The signature approach has an interesting property (that it shares with HMM) (7, 12, 28) : detection is not bound to any specific function in the genome. In contrast with most other methods, the signature approach not only detects genes, but whole transferred regions as well, in agreement with the described mechanisms of DNA exchange between species. It is to be noticed that the method allows detecting several atypical non-coding regions (Supplementary Materials 3, 5 and 7). One major difference between HMM and signature method lies beyond the time required for the learning process, in the few resources that HMM can mobilize to deal with a short 'one of its kind' HT. On the other hand, HTs shorter than 1 kb can hardly be detected by a signature-based approach. An innovative HT detector is likely to result from an adequate fusion of both methods.

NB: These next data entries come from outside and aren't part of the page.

-- ==== Sys2Proof/Laws/FrameTwin.lean ====
section
/-!
SUPPORT. The frames of the functions of Sys2Proof/Machine/Twin.lean, one lemma for each of them (Laws/Frame.lean).
-/

namespace Sys2Proof.Machine

set_option linter.unusedTactic false
set_option linter.unreachableTactic false
set_option linter.unusedVariables false

open Sys2Proof

variable {F : Nat} {v : State}

theorem State.onFrame_fr (s : State) (seq : Nat) (f : State → State) (hf : ∀ u, Fr F v u → Fr F v (f u)) (hF : within 140737488355332 F = true) (h : Fr F v s) :
    Fr F v (State.onFrame s seq f) := by
  unfold State.onFrame
  repeat' (first
    | with_reducible assumption
    | exact within_trans hF rfl
    | exact bit_within hF rfl
    | with_reducible intro _
    | with_reducible apply fr_ite
    | with_reducible apply hf
    | with_reducible apply State.linkStat_fr
    | split
    | dsimp only
    | (with_reducible apply fr_twin; exact bit_within hF rfl
       first
         | with_reducible assumption
         | with_reducible apply fr_ite
         | with_reducible apply hf
         | with_reducible apply State.linkStat_fr
         | split))

theorem execJensiacBadFrame_fr (why : BadFrame) (s : State) (hF : within 140737488355332 F = true) (h : Fr F v s) :
    FrOut F v (execJensiacBadFrame why s) := by
  unfold execJensiacBadFrame
  repeat' (first
    | with_reducible assumption
    | exact within_trans hF rfl
    | exact bit_within hF rfl
    | with_reducible apply frOut_next
    | with_reducible intro _
    | with_reducible apply fr_ite
    | with_reducible apply State.when_fr
    | with_reducible apply State.linkStat_fr
    | split
    | dsimp only
    | (with_reducible apply fr_twin; exact bit_within hF rfl
       first
         | with_reducible assumption
         | with_reducible apply fr_ite
         | with_reducible apply State.when_fr
         | with_reducible apply State.linkStat_fr
         | split))

theorem State.beginHandshake_fr (s : State) (hF : within 422212465065990 F = true) (h : Fr F v s) :
    Fr F v (State.beginHandshake s) := by
  unfold State.beginHandshake
  repeat' (first
    | with_reducible assumption
    | exact within_trans hF rfl
    | exact bit_within hF rfl
    | with_reducible intro _
    | with_reducible apply fr_ite
    | with_reducible apply fr_ite_snd
    | with_reducible apply State.set_fr
    | with_reducible apply State.arm_fr
    | with_reducible apply State.drawRandom_fr
    | split
    | dsimp only
    | (with_reducible apply fr_twin; exact bit_within hF rfl
       first
         | with_reducible assumption
         | with_reducible apply fr_ite
         | with_reducible apply fr_ite_snd
         | with_reducible apply State.set_fr
         | with_reducible apply State.arm_fr
         | with_reducible apply State.drawRandom_fr
         | split))

theorem execLinkCharactersAppear_fr (s : State) (hF : within 422212465065990 F = true) (h : Fr F v s) :
    FrOut F v (execLinkCharactersAppear s) := by
  unfold execLinkCharactersAppear
  repeat' (first
    | with_reducible assumption
    | exact within_trans hF rfl
    | exact bit_within hF rfl
    | with_reducible apply frOut_next
    | with_reducible intro _
    | with_reducible apply fr_ite
    | with_reducible apply State.when_fr
    | with_reducible apply State.beginHandshake_fr
    | split
    | dsimp only
    | (with_reducible apply fr_twin; exact bit_within hF rfl
       first
         | with_reducible assumption
         | with_reducible apply fr_ite
         | with_reducible apply State.when_fr
         | with_reducible apply State.beginHandshake_fr
         | split))

theorem execHello_fr (s : State) (hF : within 50331655 F = true) (h : Fr F v s) :
    FrOut F v (execHello s) := by
  unfold execHello
  repeat' (first
    | with_reducible assumption
    | exact within_trans hF rfl
    | exact bit_within hF rfl
    | with_reducible apply frOut_next
    | with_reducible intro _
    | with_reducible apply fr_ite
    | with_reducible apply State.arm_fr
    | with_reducible apply State.onTimer_fr
    | with_reducible apply State.sendLink_fr
    | split
    | dsimp only)

theorem State.takeoverRequest_fr (s : State) (hF : within 549821164550 F = true) (h : Fr F v s) :
    Fr F v (State.takeoverRequest s) := by
  unfold State.takeoverRequest
  repeat' (first
    | with_reducible assumption
    | exact within_trans hF rfl
    | exact bit_within hF rfl
    | with_reducible intro _
    | with_reducible apply fr_ite
    | with_reducible apply State.towardsActive_fr
    | with_reducible apply State.leaveService_fr
    | split
    | dsimp only)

Several factors contribute to the efficiency of the search for donors. Of course, distance between putative HT and donor signatures is essential. Accuracy of signatures, linked to the length of available sequences, density of signatures in the 'vicinity' of HT, amount of amelioration sustained by HT during its presence in the host are also of importance [P. Deschavanne, S. Lespinats and B. Fertil, unpublished results; (25, 27, 31) ]. Distance between the signature of a putative HT and the closest species varies to a large extent, but usually the shortest ones fall within the intra-genomic range ( Table 1 , Supplementary Materials 1, 2, 4 and 6) . In some cases, the distance between the closest donor signature and the atypical segment signature is so great that no potential donor can be proposed (Supplementary Materials 1, 2, 4 and 6) .

When strong similarities between a given DNA sequence and a foreign species are observed, the hypothesis for an underlying transfer is highly strengthen. However, the 'true' donor has to be previously sequenced and included in our bank of signatures to allow such a situation to occur. Moreover, we must take into account the intrinsic variability of short DNA segment signature (which is a function of their size, but also species-specific) when compared with the signature of a complete genome or any other large species sample (25, 27, 31) . In the present state, our signature database is in no way representative of the diversity and richness of life. However, it must be noticed that there is already an obvious structure (in terms of distances between signatures) expressing taxonomy relationships between species in our signature database (31, (58) (59) (60) (61) . Related species are often found close to one another. Clusters of potential donors may consequently provide pertinent information about the origin of HTs.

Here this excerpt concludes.